PROMPT -
Starting at the line with "(v u : State)" and going on through the line with "a.listing.toList.length + a.dst.toList.length", reproduce each line in the records below exactly and nothing more.
>>>>
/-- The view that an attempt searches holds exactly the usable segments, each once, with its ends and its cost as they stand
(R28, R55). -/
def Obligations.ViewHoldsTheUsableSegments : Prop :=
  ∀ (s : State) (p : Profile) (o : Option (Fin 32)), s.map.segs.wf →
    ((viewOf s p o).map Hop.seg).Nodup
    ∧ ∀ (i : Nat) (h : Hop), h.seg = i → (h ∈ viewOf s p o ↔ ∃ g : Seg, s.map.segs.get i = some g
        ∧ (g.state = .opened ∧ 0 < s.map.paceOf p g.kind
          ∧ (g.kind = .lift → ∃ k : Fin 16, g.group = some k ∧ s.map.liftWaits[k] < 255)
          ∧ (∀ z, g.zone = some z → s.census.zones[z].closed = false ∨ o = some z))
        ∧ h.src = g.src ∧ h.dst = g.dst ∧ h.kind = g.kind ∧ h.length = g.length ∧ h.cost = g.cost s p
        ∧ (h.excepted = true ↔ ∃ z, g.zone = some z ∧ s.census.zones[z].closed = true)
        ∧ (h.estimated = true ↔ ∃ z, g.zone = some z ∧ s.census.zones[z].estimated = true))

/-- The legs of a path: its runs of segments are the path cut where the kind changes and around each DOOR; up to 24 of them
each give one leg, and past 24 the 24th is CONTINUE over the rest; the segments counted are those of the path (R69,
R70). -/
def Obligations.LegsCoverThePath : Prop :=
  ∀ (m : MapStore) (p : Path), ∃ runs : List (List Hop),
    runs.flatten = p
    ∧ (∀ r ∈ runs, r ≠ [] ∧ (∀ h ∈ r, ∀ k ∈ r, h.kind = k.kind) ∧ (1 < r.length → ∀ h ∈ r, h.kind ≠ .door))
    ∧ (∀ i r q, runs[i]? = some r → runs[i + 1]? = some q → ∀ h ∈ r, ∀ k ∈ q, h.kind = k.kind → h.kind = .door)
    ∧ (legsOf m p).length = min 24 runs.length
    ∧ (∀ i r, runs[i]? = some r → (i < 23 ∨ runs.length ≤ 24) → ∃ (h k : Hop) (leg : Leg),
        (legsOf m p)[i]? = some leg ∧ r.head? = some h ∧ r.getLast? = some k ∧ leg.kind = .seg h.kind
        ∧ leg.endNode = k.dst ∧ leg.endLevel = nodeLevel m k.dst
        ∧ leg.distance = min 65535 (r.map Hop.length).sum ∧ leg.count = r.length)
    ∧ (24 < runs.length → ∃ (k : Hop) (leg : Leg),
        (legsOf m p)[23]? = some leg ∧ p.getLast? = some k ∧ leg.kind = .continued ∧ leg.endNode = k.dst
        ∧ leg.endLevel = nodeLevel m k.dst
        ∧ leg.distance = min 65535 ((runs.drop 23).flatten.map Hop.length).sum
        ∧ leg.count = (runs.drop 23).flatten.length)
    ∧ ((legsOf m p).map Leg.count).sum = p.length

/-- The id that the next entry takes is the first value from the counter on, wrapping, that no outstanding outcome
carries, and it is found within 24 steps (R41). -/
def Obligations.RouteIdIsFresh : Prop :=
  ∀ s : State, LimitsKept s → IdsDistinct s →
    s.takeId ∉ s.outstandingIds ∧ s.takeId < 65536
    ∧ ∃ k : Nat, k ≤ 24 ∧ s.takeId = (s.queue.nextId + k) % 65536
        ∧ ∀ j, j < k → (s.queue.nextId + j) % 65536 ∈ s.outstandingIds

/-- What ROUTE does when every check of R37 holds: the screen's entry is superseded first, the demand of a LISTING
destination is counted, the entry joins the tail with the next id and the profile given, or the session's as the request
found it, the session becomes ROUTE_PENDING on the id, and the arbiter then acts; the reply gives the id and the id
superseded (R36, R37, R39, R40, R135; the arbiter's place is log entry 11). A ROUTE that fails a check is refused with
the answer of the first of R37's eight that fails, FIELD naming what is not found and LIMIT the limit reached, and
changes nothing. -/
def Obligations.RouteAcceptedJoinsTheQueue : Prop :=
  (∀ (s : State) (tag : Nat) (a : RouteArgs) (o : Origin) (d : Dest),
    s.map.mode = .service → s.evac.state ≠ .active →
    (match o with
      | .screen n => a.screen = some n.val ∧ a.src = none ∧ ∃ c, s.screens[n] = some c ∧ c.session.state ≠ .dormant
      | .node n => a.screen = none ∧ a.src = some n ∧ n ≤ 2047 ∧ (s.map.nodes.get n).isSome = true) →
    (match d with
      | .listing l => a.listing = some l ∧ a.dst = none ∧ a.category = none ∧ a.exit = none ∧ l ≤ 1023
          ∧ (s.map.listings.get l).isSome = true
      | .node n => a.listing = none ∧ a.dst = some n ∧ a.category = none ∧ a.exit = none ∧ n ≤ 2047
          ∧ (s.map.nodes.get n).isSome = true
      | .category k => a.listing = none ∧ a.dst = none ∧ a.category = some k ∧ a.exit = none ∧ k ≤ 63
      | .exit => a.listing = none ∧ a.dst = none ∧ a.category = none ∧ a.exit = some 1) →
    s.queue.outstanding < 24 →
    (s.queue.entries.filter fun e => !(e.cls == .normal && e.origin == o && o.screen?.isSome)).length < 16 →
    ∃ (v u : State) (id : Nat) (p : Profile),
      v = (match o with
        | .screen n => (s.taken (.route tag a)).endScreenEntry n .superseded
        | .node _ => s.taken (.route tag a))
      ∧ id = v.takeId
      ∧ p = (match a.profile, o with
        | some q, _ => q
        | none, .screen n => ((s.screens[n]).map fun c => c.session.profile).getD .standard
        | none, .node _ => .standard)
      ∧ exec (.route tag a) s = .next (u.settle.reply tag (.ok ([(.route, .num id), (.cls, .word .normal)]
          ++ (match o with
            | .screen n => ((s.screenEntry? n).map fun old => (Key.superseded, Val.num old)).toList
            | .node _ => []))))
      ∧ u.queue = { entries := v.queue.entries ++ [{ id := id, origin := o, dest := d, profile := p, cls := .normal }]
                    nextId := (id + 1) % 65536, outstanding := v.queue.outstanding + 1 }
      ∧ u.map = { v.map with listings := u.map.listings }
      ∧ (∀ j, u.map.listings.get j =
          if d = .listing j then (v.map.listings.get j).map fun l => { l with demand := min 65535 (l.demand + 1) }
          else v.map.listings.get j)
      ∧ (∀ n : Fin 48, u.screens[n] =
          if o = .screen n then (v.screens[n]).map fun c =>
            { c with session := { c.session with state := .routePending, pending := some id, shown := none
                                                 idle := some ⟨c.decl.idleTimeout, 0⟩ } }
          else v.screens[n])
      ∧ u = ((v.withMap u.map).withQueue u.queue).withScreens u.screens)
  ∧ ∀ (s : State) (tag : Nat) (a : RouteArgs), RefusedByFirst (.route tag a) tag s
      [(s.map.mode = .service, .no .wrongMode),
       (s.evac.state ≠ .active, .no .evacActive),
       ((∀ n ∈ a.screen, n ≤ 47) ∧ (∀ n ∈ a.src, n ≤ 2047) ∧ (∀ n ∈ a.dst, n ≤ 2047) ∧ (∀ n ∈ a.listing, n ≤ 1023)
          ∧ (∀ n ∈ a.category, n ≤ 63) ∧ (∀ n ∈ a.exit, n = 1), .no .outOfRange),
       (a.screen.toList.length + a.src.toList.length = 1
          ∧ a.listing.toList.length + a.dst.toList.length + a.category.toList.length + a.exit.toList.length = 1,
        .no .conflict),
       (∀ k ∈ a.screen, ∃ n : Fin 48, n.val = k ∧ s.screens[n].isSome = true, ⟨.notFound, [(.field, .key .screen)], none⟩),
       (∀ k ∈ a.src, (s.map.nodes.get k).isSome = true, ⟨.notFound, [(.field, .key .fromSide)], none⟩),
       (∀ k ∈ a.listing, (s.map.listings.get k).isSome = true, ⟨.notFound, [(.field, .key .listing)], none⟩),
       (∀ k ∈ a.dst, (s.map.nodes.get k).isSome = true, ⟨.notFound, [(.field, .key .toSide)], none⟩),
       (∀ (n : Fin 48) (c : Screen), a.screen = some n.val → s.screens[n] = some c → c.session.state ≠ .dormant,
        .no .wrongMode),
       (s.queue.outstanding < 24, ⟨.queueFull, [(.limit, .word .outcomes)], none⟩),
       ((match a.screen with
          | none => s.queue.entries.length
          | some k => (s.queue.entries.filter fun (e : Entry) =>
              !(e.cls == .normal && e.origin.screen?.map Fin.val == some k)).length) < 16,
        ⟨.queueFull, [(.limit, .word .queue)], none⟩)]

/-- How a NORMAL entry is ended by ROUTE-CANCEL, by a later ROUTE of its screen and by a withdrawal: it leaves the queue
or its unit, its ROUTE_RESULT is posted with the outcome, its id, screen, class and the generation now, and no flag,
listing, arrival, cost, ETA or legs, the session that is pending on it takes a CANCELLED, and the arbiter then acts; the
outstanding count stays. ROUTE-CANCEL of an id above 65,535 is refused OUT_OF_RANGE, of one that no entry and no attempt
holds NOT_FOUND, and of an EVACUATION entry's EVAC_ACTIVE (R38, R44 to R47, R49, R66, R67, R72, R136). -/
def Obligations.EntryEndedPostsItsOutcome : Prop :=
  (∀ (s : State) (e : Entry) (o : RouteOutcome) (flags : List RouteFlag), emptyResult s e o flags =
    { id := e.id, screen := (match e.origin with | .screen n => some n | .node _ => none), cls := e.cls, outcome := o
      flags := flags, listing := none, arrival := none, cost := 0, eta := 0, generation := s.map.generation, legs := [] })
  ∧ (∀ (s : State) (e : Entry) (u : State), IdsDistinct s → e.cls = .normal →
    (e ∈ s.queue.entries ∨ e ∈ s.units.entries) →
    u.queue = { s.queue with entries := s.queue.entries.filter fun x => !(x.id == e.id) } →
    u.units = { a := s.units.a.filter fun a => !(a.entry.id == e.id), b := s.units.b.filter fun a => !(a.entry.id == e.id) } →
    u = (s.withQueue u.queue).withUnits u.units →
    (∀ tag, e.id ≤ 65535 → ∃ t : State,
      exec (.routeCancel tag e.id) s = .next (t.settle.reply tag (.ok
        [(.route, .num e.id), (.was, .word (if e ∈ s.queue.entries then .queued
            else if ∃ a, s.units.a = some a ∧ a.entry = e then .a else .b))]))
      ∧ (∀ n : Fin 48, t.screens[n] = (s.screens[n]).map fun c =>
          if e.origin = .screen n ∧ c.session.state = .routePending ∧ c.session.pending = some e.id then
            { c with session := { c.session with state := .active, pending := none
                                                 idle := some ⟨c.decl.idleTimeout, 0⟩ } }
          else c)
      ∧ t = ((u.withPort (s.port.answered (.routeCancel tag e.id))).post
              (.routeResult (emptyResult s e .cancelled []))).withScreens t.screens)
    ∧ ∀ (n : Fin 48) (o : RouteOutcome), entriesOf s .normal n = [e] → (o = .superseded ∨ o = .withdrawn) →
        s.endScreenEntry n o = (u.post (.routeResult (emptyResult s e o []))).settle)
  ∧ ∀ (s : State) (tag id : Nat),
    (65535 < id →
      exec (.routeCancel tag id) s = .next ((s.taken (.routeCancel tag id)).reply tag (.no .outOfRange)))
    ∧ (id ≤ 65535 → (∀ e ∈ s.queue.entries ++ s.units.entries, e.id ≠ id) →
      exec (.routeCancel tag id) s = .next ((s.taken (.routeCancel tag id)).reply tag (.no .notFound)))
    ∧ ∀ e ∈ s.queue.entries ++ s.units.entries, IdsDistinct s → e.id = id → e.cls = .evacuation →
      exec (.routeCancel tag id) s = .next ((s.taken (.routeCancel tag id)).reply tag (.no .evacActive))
<<<<
SOLUTION TO THIS PROBLEM -
    ∃ (v u : State) (id : Nat) (p : Profile),
      v = (match o with
        | .screen n => (s.taken (.route tag a)).endScreenEntry n .superseded
        | .node _ => s.taken (.route tag a))
      ∧ id = v.takeId
      ∧ p = (match a.profile, o with
        | some q, _ => q
        | none, .screen n => ((s.screens[n]).map fun c => c.session.profile).getD .standard
        | none, .node _ => .standard)
      ∧ exec (.route tag a) s = .next (u.settle.reply tag (.ok ([(.route, .num id), (.cls, .word .normal)]
          ++ (match o with
            | .screen n => ((s.screenEntry? n).map fun old => (Key.superseded, Val.num old)).toList
            | .node _ => []))))
      ∧ u.queue = { entries := v.queue.entries ++ [{ id := id, origin := o, dest := d, profile := p, cls := .normal }]
                    nextId := (id + 1) % 65536, outstanding := v.queue.outstanding + 1 }
      ∧ u.map = { v.map with listings := u.map.listings }
      ∧ (∀ j, u.map.listings.get j =
          if d = .listing j then (v.map.listings.get j).map fun l => { l with demand := min 65535 (l.demand + 1) }
          else v.map.listings.get j)
      ∧ (∀ n : Fin 48, u.screens[n] =
          if o = .screen n then (v.screens[n]).map fun c =>
            { c with session := { c.session with state := .routePending, pending := some id, shown := none
                                                 idle := some ⟨c.decl.idleTimeout, 0⟩ } }
          else v.screens[n])
      ∧ u = ((v.withMap u.map).withQueue u.queue).withScreens u.screens)
  ∧ ∀ (s : State) (tag : Nat) (a : RouteArgs), RefusedByFirst (.route tag a) tag s
      [(s.map.mode = .service, .no .wrongMode),
       (s.evac.state ≠ .active, .no .evacActive),
       ((∀ n ∈ a.screen, n ≤ 47) ∧ (∀ n ∈ a.src, n ≤ 2047) ∧ (∀ n ∈ a.dst, n ≤ 2047) ∧ (∀ n ∈ a.listing, n ≤ 1023)
          ∧ (∀ n ∈ a.category, n ≤ 63) ∧ (∀ n ∈ a.exit, n = 1), .no .outOfRange),
       (a.screen.toList.length + a.src.toList.length = 1
          ∧ a.listing.toList.length + a.dst.toList.length + a.category.toList.length + a.exit.toList.length = 1,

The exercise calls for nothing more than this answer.